The priest has been called to be visible and living sign of the good shepherd to the people that they live with. The priest, as the sign of the good shepherd‘s love for his people, should strive for holiness through his commitment to pastoral work or to his duties. For example like the twelve Apostles, he leaves everything so that he can fully belong to Christ and take up his mission of evangelizing the whole world. He has been called to be Christ the good shepherd‘s visible sign.

The priest is another Christ, is the visible sign of Christ‘ to the people especially in performing the Sacraments. The Sacraments are the visible sign of God‘s invisible presence includes people as well as things, thus taking God‘s people as a sacrament makes every person living any vacation: marriage, single, priest or religious a sign of Christ‘s presence. A priest as a shepherd is a sign of Jesus Christ when he lives, acts and speaks in Jesus name. According to St. Gregory of Naxiazen speaking on the integrity of the priest says,

We must really walk in the King‘s highway (Num 20, 17), and take care not to turn aside from it either to the right hand or to the left (Prov 4, 27), as the Proverbs say. For such is the case with our passions, and such in this matter is the task of the good shepherd, if he is to know properly the souls of his flock, and to guide them according to the methods of a pastoral care which is right and just , and worthy of our true Shepherd.

Through the Sacrament of Holy Orders, the Holy Spirit empowers the priest to be Christ’s manifestation, His aroma (2 Cor 2:15) and His witness (John 15:27; Acts 1:8), priests are, therefore, called to extend Christ’s presence in the world. The Synod Fathers made this point very clear when they declared:

In the Church and on behalf of the Church priests are a sacramental representation of Jesus Christ, the Head and shepherd, authoritatively proclaiming his word, repeating his acts of forgiveness and his offer of salvation, particularly in Baptism, penance and in the daily Eucharist, showing his loving concern to the point of a total gift of self for the flock, which they gather into unity and lead to the Father through Christ and in the Spirit.

Referring to a priest as a shepherd after the example of Jesus Christ, especially in his pastoral responsibilities, Vatican II Decree on the Ministry and Life of Priests describes a priest in the fallowing way:

Their ministry itself, by a special title, forbids, that they be conformed to this world, yet at the same time it requires that they may live in this world among men. They are to live as good shepherds that know their sheep, and they are to seek to lead those who are not of this sheepfold that they, too, may hear the voice of Christ, so that there might be one fold and one shepherd.

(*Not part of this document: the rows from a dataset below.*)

-- ==== Sys2Proof/Machine/Encoder.lean ====
section
/-! DEFINITION. base85_encoder: `ENC.1` to `ENC.4` (42_encoder.md). -/

namespace Sys2Proof.Machine

open Sys2Proof

/-- The `count` base-85 digits of `v`, least significant first: take `v mod 85`, go on with `v div 85` (42_encoder.md
R121). -/
def digits : Nat → Nat → List Digit
  | 0, _ => []
  | count + 1, v => ⟨v % 85, Nat.mod_lt v (by decide)⟩ :: digits count (v / 85)

/-- The characters of a block of k bytes: k + 1 digits through the forward table (42_encoder.md R121). -/
def blockChars (a : Alphabet) (bs : List Byte) : List Byte := (digits (bs.length + 1) (leValue bs)).map a.char

/-- `ENC.k`: encode one block of k bytes (42_encoder.md R122). -/
def encodeBlock (bs : List Byte) (s : State) : Host.Outcome State Fault Refusal :=
  complete (Response.items (blockChars s.alphabet bs)) s

/-- `ENC.1` (42_encoder.md R122). -/
def execEnc1 (b0 : Byte) (s : State) : Host.Outcome State Fault Refusal := encodeBlock [b0] s

/-- `ENC.2` (42_encoder.md R122). -/
def execEnc2 (b0 b1 : Byte) (s : State) : Host.Outcome State Fault Refusal := encodeBlock [b0, b1] s

/-- `ENC.3` (42_encoder.md R122). -/
def execEnc3 (b0 b1 b2 : Byte) (s : State) : Host.Outcome State Fault Refusal := encodeBlock [b0, b1, b2] s

/-- `ENC.4` (42_encoder.md R122). -/
def execEnc4 (b0 b1 b2 b3 : Byte) (s : State) : Host.Outcome State Fault Refusal := encodeBlock [b0, b1, b2, b3] s

end Sys2Proof.Machine
end

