-- ==== Sys2Proof/Machine/Run.lean ====
section
/-! DEFINITION. A run: a finite list of command words applied in order, and what it is observed by
(70_reset_and_hazards.md R211; 10_state.md R25). -/

namespace Sys2Proof.Machine

open Sys2Proof

/-- The host presents these command words in the coming steps, one a step, and nothing after them. -/
def State.presenting (s : State) (cws : List CommandWord) : State :=
  { s with inputs := cws.map fun cw => { rst := false, cmdValid := true, cmdWord := cw } }

/-- `k` steps, stopping at a fault or a refusal. -/
def runSteps : Nat → State → Host.Outcome State Fault Refusal
  | 0, s => .next s
  | k + 1, s =>
    match step s with
    | .next t => runSteps k t
    | .fault f => .fault f
    | .refused r => .refused r

/-- A run of a list of command words: one step for each (70_reset_and_hazards.md R211). -/
def run (cws : List CommandWord) (s : State) : Host.Outcome State Fault Refusal :=
  runSteps cws.length (s.presenting cws)

/-- What a run is observed by (70_reset_and_hazards.md R211). -/
structure Observation where
  responses : List Response
  word : Word
  m : BitVec 3
  deriving DecidableEq, Repr

/-- The observation a state holds: the responses given so far and `(WORD, M)`. -/
def State.observation (s : State) : Observation := ⟨s.rsps, s.word, s.m⟩

/-- The responses given between `s` and `t`. -/
def newResponses (s t : State) : List Response := t.rsps.drop s.rsps.length

/-- The output items the host appends between `s` and `t`, in order (20_memory.md R44; 42_encoder.md R124). -/
def newItems (s t : State) : List Byte := (newResponses s t).flatMap Response.itemList

end Sys2Proof.Machine
end

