/-- The checks of an assigned opcode in the order of 60_exceptions.md R188, read off the fields of the command word. -/
theorem commandStatus_code {opc : Byte} {data : Word} {i : Instr} (h : decodeFields opc data = some i) :
    (commandStatus i).code =
      if (opc = 0x40 ∨ opc = 0x41) ∧ data.toInt < 0 then 2
      else if opc = 0x40 ∧ elen data.toInt.toNat > 2147483647 then 3
      else if opc = 0x32 ∧ data.toNat ≥ 85 then 4
      else 0 := by
  obtain rfl := opc_of_decodeFields h
  cases i with
  | lenEnc n =>
    obtain rfl : data.toInt = n := by simpa [decodeFields, Instr.opc] using h
    simp [commandStatus, Instr.opc, lenEncStatus_code]
  | lenDec n =>
    obtain rfl : data.toInt = n := by simpa [decodeFields, Instr.opc] using h
    simp [commandStatus, Instr.opc, lenDecStatus_code]
  | lutChar i =>
    obtain rfl : data.toNat = i := by simpa [decodeFields, Instr.opc] using h
    simp [commandStatus, Instr.opc, lutCharStatus_code]
  | _ => simp [commandStatus, Instr.opc, Status.code]

/-- Settles O41: a reserved opcode answers `ILLEGAL` before any operand is looked at, and a command of the opcode map
its `commandStatus` (`exec_st`), whose code `commandStatus_code` reads off the word. -/
theorem statusFollowsPriority : Obligations.StatusFollowsPriority := by
  intro s cw
  by_cases hres : ReservedOpc cw.opc.toNat
  · exact ⟨_, _, runCommand_reserved (decode_of_reservedOpc hres) s, rfl, (if_pos hres).symm⟩
  · obtain ⟨i, hi⟩ := exists_decode_of_not_reservedOpc hres
    obtain ⟨w, k, r, h, hst⟩ := exec_st i s
    refine ⟨_, r, (runCommand_command hi s).trans h, rfl, ?_⟩
    rw [if_neg hres, ← commandStatus_code (decode_eq_command.1 hi), ← hst]
    rfl

end Sys2Proof.Machine

/-! PROOFS of the reset and hazards family (70_reset_and_hazards.md): what a step with `rst` set gives (R202). -/

namespace Sys2Proof.Machine

/-- Reset after an input was taken writes `WORD` and `M` and clears the response port; the responses given so far and
the forward table stay (70_reset_and_hazards.md R201). -/
theorem State.applyReset_withInputs (s : State) (rest : List PortInput) :
    (s.withInputs rest).applyReset = { s with word := 0, m := 0, inputs := rest, rsp := none } := rfl

/-- Settles O2: `rst` decides the step before `cmd_valid` and the command word are looked at (`step_withInputs_of_rst`),
and `State.applyReset_withInputs` writes its next state out. -/
theorem resetStepDropsCommand : Obligations.ResetStepDropsCommand := by
  intro s valid cw rest
  rw [step_withInputs_of_rst rfl, State.applyReset_withInputs]

end Sys2Proof.Machine

/-! PROOFS of the encoding statements of the whole machine (30_encoding.md): decoding and encoding are inverse to each
other (R60 to R64), and what assembler text and operands stand for (section 6, R72). -/

namespace Sys2Proof.Machine

/-! ## The `DATA` of a command -/

/-- A byte above others, as one number. -/
theorem toNat_append_byte {n : Nat} (x : BitVec n) (b : Byte) : (x ++ b).toNat = b.toNat + 256 * x.toNat := by
  rw [BitVec.toNat_append, ← Nat.shiftLeft_add_eq_or_of_lt b.isLt, Nat.shiftLeft_eq]
  omega

theorem toNat_zext32 (b : Byte) : (zext32 b).toNat = b.toNat := by
  simp only [zext32, BitVec.toNat_setWidth]
  omega

/-- `ENC.k` carries its block value in `DATA` (42_encoder.md R120). -/
theorem toNat_data_enc1 (b0 : Byte) : (Instr.enc1 b0).data.toNat = leValue [b0] := toNat_zext32 b0

theorem toNat_data_enc2 (b0 b1 : Byte) : (Instr.enc2 b0 b1).data.toNat = leValue [b0, b1] := by
  simp only [Instr.data, BitVec.toNat_setWidth, toNat_append_byte, leValue]
  omega

theorem toNat_data_enc3 (b0 b1 b2 : Byte) : (Instr.enc3 b0 b1 b2).data.toNat = leValue [b0, b1, b2] := by
  simp only [Instr.data, BitVec.toNat_setWidth, toNat_append_byte, leValue]
  omega

theorem toNat_data_enc4 (b0 b1 b2 b3 : Byte) : (Instr.enc4 b0 b1 b2 b3).data.toNat = leValue [b0, b1, b2, b3] := by
  simp only [Instr.data, toNat_append_byte, leValue]
  omega

/-- Byte j of a word that holds the value of a byte sequence is its j-th byte. -/
theorem dataByte_eq_getD {w : Word} {bs : List Byte} (h : w.toNat = leValue bs) (j : Nat) :
    dataByte w j = bs.getD j 0 :=
  BitVec.eq_of_toNat_eq (by rw [dataByte_toNat, h, leValue_div_mod])

theorem dataByte_zext32 (b : Byte) : dataByte (zext32 b) 0 = b :=
  dataByte_eq_getD (bs := [b]) (toNat_zext32 b) 0

theorem toNat_ofNat_of_indexFits {i : Nat} (h : indexFits i = true) : (BitVec.ofNat 32 i).toNat = i :=
  (BitVec.toNat_ofNat i 32).trans (Nat.mod_eq_of_lt (of_decide_eq_true h))

theorem toInt_ofInt_of_lengthFits {n : Int} (h : lengthFits n = true) : (BitVec.ofInt 32 n).toInt = n := by
  obtain ⟨hlo, hhi⟩ := Bool.and_eq_true_iff.1 h
  exact BitVec.toInt_ofInt_eq_self (by decide) (of_decide_eq_true hlo) (of_decide_eq_true hhi)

This message is relevant not just for priests, bishops, and deacons, but for any of us who have leadership positions in church organizations, or who are the face of the church for others. We live with the smell of the sheep. We meet people where they are and we accompany them through all their ups and downs. We have direct experience of their lives and hopes. We know the people whom we serve, and they know us.

Many of you are familiar – literally and figuratively – with the smell of poverty, the smell of illness, the smell of death, but it is only through living with and knowing these smells that you are able to advocate authentically and effectively for the dignity and aspirations of people who are poor or living on the margins of our modern societies. The leaders of the Church when they are ministering the people they should be like Jesus as Richard Innes writes,

When Jesus, the Good Shepherd, sees you and me in a crowd, he doesn‘t see the crowd. He sees every one of ‗his sheep’ as individuals and knows each one of us by name. He knows our joys, our sorrows, our gains, our losses, our successes, our failures—and he loves each one of us devotedly. We are not a crowd to him. We are his individual children.

The development of the spiritual life and ministry of the priest is important so as to become like Christ who is the ultimate Shepherd, He knows the flock, leads, provides protection for, loves and encourages His sheep.